Dataset entries
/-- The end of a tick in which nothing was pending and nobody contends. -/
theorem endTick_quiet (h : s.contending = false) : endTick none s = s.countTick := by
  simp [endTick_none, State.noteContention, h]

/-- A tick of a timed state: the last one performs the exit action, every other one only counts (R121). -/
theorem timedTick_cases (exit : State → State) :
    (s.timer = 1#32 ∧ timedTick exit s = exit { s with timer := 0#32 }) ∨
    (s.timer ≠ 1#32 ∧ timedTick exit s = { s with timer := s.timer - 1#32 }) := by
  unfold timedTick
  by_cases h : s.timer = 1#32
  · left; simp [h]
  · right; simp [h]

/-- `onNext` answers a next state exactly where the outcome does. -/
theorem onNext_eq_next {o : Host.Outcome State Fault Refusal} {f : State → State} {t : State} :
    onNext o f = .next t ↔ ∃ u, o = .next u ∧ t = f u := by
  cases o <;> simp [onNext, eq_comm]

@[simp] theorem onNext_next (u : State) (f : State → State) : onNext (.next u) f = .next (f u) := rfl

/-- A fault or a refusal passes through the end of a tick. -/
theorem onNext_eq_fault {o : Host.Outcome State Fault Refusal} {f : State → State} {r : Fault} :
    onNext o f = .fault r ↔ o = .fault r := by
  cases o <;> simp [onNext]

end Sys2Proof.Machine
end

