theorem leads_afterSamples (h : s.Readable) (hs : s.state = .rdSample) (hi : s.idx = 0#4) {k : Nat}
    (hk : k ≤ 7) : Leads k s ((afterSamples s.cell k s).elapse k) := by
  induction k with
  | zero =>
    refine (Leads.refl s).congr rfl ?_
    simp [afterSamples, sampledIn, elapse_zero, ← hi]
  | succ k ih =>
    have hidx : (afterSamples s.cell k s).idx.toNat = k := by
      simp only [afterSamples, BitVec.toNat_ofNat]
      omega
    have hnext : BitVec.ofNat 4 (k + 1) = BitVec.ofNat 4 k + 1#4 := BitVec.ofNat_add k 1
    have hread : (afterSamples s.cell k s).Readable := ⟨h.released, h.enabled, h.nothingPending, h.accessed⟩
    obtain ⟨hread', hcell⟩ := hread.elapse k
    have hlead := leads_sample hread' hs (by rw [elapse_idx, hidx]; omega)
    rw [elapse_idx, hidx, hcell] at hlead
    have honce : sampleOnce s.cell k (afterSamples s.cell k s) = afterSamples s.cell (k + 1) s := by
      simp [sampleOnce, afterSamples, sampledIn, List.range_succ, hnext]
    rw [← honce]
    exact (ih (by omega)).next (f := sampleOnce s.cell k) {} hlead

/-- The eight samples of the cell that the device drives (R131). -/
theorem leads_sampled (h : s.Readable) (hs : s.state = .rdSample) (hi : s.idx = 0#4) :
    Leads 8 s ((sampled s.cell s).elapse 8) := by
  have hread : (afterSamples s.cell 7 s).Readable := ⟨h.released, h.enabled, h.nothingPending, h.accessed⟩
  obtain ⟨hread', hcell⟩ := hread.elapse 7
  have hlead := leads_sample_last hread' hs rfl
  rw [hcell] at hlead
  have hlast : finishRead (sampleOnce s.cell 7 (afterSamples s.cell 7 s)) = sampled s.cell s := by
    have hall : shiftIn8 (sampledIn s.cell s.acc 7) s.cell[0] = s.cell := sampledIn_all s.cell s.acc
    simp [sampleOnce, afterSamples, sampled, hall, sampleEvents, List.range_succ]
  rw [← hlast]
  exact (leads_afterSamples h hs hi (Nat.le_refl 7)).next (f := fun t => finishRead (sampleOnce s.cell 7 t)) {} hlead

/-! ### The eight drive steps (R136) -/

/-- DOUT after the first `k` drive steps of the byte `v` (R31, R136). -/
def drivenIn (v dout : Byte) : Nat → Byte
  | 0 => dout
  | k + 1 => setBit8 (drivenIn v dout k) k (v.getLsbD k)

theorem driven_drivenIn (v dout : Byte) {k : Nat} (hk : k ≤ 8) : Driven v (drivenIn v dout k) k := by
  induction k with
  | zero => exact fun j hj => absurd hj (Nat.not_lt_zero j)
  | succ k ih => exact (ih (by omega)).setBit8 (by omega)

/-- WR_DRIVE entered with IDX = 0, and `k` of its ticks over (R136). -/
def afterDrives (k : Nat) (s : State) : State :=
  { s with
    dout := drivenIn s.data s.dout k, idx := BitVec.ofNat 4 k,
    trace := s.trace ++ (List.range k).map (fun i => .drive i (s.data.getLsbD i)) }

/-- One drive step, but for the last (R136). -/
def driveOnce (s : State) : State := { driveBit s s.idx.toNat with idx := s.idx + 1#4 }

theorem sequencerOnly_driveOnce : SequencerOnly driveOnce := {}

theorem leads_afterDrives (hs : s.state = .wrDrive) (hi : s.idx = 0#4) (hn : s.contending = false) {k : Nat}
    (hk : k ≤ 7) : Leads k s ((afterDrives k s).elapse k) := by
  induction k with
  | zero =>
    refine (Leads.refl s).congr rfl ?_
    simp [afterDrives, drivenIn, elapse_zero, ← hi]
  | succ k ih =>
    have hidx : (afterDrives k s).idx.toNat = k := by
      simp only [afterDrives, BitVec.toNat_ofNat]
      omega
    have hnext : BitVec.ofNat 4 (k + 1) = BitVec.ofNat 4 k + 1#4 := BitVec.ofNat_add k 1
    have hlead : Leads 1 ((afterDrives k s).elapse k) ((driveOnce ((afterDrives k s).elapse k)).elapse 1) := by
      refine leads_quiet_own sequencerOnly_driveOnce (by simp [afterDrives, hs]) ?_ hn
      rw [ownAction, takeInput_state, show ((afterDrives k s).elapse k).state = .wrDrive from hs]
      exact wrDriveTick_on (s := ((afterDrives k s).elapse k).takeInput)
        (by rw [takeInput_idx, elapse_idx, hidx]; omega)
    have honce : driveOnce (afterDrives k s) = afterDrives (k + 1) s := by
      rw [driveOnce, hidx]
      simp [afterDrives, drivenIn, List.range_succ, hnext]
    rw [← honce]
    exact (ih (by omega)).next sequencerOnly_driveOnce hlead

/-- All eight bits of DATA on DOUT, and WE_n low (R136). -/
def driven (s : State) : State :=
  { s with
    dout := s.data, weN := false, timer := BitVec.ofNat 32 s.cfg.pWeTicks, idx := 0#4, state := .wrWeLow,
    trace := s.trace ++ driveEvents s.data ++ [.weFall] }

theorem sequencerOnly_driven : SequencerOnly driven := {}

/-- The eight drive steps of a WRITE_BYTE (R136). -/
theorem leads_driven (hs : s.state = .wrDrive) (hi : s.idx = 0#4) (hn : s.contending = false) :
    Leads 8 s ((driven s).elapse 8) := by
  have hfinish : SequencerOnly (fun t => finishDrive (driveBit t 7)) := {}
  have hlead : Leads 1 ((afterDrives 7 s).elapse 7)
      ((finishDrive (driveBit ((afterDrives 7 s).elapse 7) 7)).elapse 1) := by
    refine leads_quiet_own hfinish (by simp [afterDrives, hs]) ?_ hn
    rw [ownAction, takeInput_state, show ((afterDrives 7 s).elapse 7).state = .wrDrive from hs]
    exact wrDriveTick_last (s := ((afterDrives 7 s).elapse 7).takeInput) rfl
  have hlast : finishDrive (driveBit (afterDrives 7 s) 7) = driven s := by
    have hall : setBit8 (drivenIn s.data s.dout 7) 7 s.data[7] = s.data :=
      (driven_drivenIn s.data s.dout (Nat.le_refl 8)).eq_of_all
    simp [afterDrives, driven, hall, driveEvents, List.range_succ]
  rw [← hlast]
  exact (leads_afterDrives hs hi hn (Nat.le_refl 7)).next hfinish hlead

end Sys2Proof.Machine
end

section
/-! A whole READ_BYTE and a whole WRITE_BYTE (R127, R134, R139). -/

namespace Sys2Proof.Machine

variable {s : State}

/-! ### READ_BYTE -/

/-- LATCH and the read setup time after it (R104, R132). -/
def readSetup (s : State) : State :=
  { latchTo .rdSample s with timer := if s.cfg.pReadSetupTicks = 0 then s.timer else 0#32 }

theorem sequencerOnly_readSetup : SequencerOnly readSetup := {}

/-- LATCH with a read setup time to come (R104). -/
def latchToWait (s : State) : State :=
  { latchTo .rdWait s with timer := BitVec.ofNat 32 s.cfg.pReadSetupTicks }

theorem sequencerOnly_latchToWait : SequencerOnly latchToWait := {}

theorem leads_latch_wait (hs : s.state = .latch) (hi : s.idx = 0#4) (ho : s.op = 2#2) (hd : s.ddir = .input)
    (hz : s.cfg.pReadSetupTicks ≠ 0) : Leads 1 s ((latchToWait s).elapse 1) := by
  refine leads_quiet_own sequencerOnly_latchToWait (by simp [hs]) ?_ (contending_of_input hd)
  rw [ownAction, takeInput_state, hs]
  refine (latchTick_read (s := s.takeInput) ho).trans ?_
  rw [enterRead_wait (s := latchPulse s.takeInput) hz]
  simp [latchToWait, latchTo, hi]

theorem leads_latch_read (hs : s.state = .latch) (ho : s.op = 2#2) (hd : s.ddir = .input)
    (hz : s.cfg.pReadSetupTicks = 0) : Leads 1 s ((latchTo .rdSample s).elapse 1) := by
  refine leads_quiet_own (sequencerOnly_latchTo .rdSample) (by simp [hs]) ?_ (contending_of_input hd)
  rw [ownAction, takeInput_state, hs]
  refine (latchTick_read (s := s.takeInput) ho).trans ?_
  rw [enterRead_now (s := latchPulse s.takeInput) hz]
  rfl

==

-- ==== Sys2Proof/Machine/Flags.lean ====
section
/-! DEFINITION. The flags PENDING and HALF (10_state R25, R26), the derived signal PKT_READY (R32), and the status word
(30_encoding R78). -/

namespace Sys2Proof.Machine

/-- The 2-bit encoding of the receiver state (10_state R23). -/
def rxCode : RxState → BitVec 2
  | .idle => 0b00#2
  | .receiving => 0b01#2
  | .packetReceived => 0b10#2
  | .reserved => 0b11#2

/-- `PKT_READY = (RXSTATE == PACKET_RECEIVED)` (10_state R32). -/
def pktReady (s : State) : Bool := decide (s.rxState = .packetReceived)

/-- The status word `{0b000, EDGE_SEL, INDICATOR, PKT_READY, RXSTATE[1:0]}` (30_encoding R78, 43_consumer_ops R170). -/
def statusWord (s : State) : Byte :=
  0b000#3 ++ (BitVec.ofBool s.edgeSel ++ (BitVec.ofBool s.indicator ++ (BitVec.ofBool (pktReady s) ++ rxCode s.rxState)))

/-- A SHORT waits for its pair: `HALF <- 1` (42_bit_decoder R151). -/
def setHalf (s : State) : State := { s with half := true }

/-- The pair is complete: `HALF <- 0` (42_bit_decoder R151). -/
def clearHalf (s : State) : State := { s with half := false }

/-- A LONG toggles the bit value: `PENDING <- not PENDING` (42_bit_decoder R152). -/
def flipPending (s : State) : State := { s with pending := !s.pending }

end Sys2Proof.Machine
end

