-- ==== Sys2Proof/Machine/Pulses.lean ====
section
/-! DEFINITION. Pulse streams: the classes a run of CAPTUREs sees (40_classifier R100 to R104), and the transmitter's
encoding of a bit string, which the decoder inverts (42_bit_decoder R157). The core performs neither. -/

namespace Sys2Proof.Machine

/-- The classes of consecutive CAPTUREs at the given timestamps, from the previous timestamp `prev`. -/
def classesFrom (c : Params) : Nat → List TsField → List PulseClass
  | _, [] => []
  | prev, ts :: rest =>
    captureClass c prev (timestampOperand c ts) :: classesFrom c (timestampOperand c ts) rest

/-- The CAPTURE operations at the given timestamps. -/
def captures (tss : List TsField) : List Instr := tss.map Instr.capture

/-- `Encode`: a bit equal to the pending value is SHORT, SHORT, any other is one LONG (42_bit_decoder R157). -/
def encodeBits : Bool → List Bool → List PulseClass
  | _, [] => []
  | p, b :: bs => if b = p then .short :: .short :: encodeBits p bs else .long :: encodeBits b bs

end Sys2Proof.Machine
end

--

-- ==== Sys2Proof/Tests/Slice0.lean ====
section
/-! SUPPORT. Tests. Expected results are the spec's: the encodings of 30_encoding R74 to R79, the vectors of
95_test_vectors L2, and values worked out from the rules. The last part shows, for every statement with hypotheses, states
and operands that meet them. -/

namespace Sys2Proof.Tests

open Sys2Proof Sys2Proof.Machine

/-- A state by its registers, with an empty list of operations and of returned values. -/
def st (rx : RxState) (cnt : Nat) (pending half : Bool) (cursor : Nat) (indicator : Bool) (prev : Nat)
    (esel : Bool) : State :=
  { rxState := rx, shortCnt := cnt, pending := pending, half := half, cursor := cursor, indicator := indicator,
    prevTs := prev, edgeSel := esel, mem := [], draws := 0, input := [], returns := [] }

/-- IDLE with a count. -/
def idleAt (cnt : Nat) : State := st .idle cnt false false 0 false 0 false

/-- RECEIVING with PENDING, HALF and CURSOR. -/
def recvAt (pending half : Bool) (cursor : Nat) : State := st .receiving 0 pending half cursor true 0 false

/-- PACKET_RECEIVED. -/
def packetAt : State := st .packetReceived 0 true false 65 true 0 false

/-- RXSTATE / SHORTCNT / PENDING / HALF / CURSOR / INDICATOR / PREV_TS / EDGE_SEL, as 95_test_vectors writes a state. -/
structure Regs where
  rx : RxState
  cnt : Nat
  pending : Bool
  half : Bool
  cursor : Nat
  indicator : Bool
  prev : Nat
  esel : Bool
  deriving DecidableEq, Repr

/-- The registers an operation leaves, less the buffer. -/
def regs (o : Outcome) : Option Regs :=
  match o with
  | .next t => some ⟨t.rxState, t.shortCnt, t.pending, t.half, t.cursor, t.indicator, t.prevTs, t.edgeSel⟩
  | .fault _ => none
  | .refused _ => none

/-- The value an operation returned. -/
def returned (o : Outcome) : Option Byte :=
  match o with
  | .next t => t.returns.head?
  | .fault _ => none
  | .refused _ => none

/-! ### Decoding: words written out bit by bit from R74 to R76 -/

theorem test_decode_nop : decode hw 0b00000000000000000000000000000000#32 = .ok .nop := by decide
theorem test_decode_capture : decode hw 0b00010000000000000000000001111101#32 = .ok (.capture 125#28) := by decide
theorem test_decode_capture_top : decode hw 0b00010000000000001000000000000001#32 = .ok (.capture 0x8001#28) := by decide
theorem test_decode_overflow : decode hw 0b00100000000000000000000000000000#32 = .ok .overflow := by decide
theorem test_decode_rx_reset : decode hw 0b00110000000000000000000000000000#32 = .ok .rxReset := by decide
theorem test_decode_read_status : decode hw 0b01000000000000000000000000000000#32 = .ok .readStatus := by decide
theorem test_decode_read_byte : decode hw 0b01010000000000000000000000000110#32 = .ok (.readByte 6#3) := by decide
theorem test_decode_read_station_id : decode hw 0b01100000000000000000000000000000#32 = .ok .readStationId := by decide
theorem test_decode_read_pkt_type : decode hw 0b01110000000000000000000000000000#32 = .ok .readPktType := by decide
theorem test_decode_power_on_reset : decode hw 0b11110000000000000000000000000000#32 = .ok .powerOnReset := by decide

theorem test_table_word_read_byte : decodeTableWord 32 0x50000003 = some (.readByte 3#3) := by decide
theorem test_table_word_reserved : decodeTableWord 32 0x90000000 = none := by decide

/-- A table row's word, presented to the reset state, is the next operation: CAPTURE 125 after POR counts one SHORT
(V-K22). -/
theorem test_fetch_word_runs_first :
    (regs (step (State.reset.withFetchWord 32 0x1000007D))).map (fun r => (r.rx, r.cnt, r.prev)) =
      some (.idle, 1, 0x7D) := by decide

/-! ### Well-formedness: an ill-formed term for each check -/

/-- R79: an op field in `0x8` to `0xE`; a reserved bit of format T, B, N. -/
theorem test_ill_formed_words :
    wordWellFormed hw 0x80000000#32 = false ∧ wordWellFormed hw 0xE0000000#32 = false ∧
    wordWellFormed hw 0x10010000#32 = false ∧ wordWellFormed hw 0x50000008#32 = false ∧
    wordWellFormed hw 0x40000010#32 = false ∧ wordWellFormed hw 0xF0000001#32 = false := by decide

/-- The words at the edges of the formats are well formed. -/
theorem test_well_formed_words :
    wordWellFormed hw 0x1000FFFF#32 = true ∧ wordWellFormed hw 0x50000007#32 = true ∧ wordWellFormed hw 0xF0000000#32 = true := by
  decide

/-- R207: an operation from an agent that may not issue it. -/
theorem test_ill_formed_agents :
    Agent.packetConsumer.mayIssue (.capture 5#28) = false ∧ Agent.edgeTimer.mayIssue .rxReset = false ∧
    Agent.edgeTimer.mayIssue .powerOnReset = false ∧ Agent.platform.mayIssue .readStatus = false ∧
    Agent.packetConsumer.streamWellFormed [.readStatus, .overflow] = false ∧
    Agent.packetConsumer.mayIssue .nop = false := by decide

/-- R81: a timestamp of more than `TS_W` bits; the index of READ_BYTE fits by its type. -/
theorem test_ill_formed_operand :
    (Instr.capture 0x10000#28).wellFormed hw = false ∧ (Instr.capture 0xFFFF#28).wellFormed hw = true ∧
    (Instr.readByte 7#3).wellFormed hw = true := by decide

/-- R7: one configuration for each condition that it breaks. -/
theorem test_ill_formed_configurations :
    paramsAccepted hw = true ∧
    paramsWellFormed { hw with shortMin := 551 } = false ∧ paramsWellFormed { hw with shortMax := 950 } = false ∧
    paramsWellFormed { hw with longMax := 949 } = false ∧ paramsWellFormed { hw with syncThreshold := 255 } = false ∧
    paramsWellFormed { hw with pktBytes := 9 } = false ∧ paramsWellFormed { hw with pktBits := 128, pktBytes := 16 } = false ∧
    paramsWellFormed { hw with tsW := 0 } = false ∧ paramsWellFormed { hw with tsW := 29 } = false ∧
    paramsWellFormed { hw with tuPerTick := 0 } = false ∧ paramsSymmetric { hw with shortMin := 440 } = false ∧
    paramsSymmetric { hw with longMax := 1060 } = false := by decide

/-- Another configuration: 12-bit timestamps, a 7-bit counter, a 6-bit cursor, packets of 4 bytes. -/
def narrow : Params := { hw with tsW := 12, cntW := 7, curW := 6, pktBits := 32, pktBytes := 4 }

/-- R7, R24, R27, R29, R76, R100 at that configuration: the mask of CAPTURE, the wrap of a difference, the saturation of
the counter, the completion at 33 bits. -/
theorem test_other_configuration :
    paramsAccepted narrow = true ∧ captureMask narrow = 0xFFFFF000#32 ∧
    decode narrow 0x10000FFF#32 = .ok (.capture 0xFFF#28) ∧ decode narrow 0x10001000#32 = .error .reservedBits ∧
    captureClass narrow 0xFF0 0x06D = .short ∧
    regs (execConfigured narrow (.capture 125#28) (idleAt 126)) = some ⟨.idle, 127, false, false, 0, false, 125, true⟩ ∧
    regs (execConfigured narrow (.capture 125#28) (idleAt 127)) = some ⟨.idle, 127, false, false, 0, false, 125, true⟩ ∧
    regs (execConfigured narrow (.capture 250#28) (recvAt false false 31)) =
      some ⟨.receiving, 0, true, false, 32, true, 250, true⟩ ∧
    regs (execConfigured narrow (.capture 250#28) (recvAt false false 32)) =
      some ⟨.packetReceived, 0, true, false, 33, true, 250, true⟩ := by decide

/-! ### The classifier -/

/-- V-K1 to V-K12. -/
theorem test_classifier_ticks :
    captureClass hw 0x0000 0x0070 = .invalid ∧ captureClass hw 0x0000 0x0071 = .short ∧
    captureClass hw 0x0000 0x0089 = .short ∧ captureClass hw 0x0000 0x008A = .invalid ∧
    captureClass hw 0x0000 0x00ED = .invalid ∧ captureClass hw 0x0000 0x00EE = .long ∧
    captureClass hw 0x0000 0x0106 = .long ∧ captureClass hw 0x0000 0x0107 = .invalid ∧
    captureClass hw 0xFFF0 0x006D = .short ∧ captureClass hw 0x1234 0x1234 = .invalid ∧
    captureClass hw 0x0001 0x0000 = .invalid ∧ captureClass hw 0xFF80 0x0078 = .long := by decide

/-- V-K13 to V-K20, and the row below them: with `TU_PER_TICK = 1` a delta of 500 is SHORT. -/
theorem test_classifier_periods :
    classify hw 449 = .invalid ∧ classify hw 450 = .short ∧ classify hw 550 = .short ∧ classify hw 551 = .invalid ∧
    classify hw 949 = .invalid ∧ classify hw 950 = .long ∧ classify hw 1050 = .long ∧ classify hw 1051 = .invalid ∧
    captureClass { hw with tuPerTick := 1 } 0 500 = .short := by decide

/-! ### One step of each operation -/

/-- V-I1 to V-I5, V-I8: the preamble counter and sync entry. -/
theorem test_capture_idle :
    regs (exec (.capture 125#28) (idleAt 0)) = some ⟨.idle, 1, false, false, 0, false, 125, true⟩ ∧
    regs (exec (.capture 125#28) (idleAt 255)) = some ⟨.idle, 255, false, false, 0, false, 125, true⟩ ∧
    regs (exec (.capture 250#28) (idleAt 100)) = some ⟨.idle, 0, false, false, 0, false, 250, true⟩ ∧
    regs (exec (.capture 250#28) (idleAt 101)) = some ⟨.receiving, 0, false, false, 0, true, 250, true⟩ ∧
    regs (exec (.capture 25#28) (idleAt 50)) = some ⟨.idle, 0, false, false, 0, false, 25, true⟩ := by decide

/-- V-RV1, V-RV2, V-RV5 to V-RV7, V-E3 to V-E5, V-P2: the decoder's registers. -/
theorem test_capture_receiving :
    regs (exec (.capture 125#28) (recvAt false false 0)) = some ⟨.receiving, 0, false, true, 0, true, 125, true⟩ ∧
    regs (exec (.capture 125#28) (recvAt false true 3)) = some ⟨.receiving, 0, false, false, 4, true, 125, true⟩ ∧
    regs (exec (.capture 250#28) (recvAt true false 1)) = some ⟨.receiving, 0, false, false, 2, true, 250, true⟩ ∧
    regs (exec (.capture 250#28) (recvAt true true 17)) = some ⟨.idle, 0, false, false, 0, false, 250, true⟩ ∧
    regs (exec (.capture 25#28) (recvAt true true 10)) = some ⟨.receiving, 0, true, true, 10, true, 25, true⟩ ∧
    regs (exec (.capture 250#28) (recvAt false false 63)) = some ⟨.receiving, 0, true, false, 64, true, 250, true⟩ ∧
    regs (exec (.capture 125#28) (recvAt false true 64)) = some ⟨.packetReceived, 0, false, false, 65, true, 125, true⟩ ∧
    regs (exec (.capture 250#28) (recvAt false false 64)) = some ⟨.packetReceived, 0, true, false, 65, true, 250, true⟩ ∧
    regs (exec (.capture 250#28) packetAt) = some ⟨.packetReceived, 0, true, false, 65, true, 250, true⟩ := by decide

Exercise goal: Only the number is required: state how many lines of the entries hold the word "paramsSymmetric".

Exercise solution: 2